The garb has a small enough base, perhaps half of what's depicted in the Tres Riches Heures, that one binding did not result in sufficient stability for the garb to stand without falling over. It was not possible to prevent the stalks from spiraling during binding (Figure 5). I suspect that if I used more wheat, the spiraling may not happen while binding larger garbs.

Why did you choose this piece?

The garbs in the Tres Riches Heures did not appear to be beyond my ability to construct, and the source itself is considered to portray an exceptionally accurate view of agricultural life during the late gothic.

Anything else you would like the judges to know?
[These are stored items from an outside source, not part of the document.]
/-- A detector has found a cycle: of the detectors that have found it, that of the lowest-indexed field that holds a member
claims it, and the others drop it; the fields of the other members are queried again (R148). -/
def claimCycle (f : Nat) (se : Search) (c : List (Nat × Nat × Nat × Nat)) (s : State) : State :=
  let rival := fun g => g != f && (match tget (fun _ => none) s.net.searches g with
    | some o => sameCycle o.cycle c && !o.cycle.isEmpty
    | none => false)
  let holder := fun g => c.any fun m => tileField s m.1 == g
  if (List.range 12).any fun g => rival g && (holder g && (decide (g < f) || !holder f)) then setSearch f none s
  else
    let s := ((List.range 12).filter rival).foldl (fun s g => setSearch g none s) s
    let s := setSearch f (some { se with cycle := c, marks := c.map (memberMark s), again := [] }) s
    (otherFields s f c).foldl (fun s g => sendAwaited (epField f) (epField g) ocMgmt [] s) s

/-- Run a detector's search as far as the answers allow; a wait into another field is queried by control packet. -/
def runSearch (f : Nat) (s : State) : State :=
  match tget (fun _ => none) s.net.searches f with
  | none => s
  | some se =>
    match searchFrom s (f :: se.answered) se.origin (outWaiters s se.origin) [] 0 with
    | .free _ _ => setSearch f none s
    | .query g => sendAwaited (epField f) (epField g) ocMgmt [] s
    | .cycle c => claimCycle f se c s

/-- Whether a detector takes a report: it has no search, or the tile that started it reports again before a cycle is found. -/
def takesReport (s : State) (f t : Nat) : Bool :=
  match tget (fun _ => none) s.net.searches f with
  | some se => se.cycle.isEmpty && se.origin == t
  | none => true

/-- QUIET_REPORT: a tile has been quiet for a multiple of the quiet period and a unit of it waits on an out edge: it
reports, and its field's detector searches; a search that another tile's report has started goes on (R147, R151, R152). -/
def execQuietReport (t : TileId) (s : State) : Host.Outcome State Fault Refusal :=
  .next (powered (fun s =>
    let q := (tile s t).quiet
    if bit1 s.req.dfCtrl 0 && (tileSt s t == tsRun && (!detectorsHeld s && (q != 0 &&
        (q % 2 ^ quietLog2 s.req.dfCtrl == 0 && (!(outWaiters s t).isEmpty && takesReport s (tileField s t) t))))) then
      runSearch (tileField s t) (setSearch (tileField s t) (some { origin := t, answered := [], cycle := [], marks := [] }) s)
    else s) s)

/-- DETECTOR_REPLY: a field controller answers a detector's query, and the search goes on; after the search has closed, it
answers for the recheck (R147, R148). -/
def execDetectorReply (f : FieldId) (peer : FieldId) (s : State) : Host.Outcome State Fault Refusal :=
  .next (powered (fun s =>
    match tget (fun _ => none) s.net.searches f with
    | some se =>
      if detectorsHeld s then s
      else if se.cycle.isEmpty then runSearch f (setSearch f (some { se with answered := peer.val :: se.answered }) s)
      else setSearch f (some { se with again := peer.val :: se.again }) s
    | none => s) s)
First, my garb appears to be approximately a half to a third of the size of those from the Tres Riches Heures. My garb was basically limited by how much wheat I was able to assemble successfully for binding. Had I better agricultural skills, I think that binding a larger garb would be possible.

Next, my experience with making the garb has convinced me that the binding material used in period would have been a strong twine or cord. Even for a small 3 pound garb, I needed a strong modern twining to tie the wheat together, stronger even than my braided silk suturing cord. There is an independent line of evidence that garbs were bound with strong twine or cording, and that come from medieval heraldry. Heraldic garbs are said to be "banded," and if the banding is not the same color as the sheaf, then the banding color must be specified in the blazon. Unusual banding materials must also be specified in the blazon. Most default depictions of heraldic garbs show rope or cord in emblazons as the banding material.

Last, I must make a note of modern vs. medieval word usage with respect to this entry. A medieval garb was exclusively a sheaf of some grain or grass. In heraldic usage, the default grain in a garb became wheat, as is so abundantly demonstrated by the history of the arms of the Earls of Chester. On the other hand, the things that people wore were commonly referred to as either robes or clothes. For someone "to make and wear garb" in period would imply that some poor sod was trying clothe him- or herself by tying sheafs of wheat about his- or her midriffs.


References

Avril, F., 1978, Manuscript Painting at the Court of France, Brazillier Books, NY.

Fox-Davies, A. C., 1986, The Art of Heraldry, Bloomsbury Books, London (reproduction of the original 1904 edition)

Harthan, J., 1977, The Book of Hours, Park Lane Books, NY.

Les Tres Riches Heures (photographic reproduction), 1976, Braizillier Books, NY.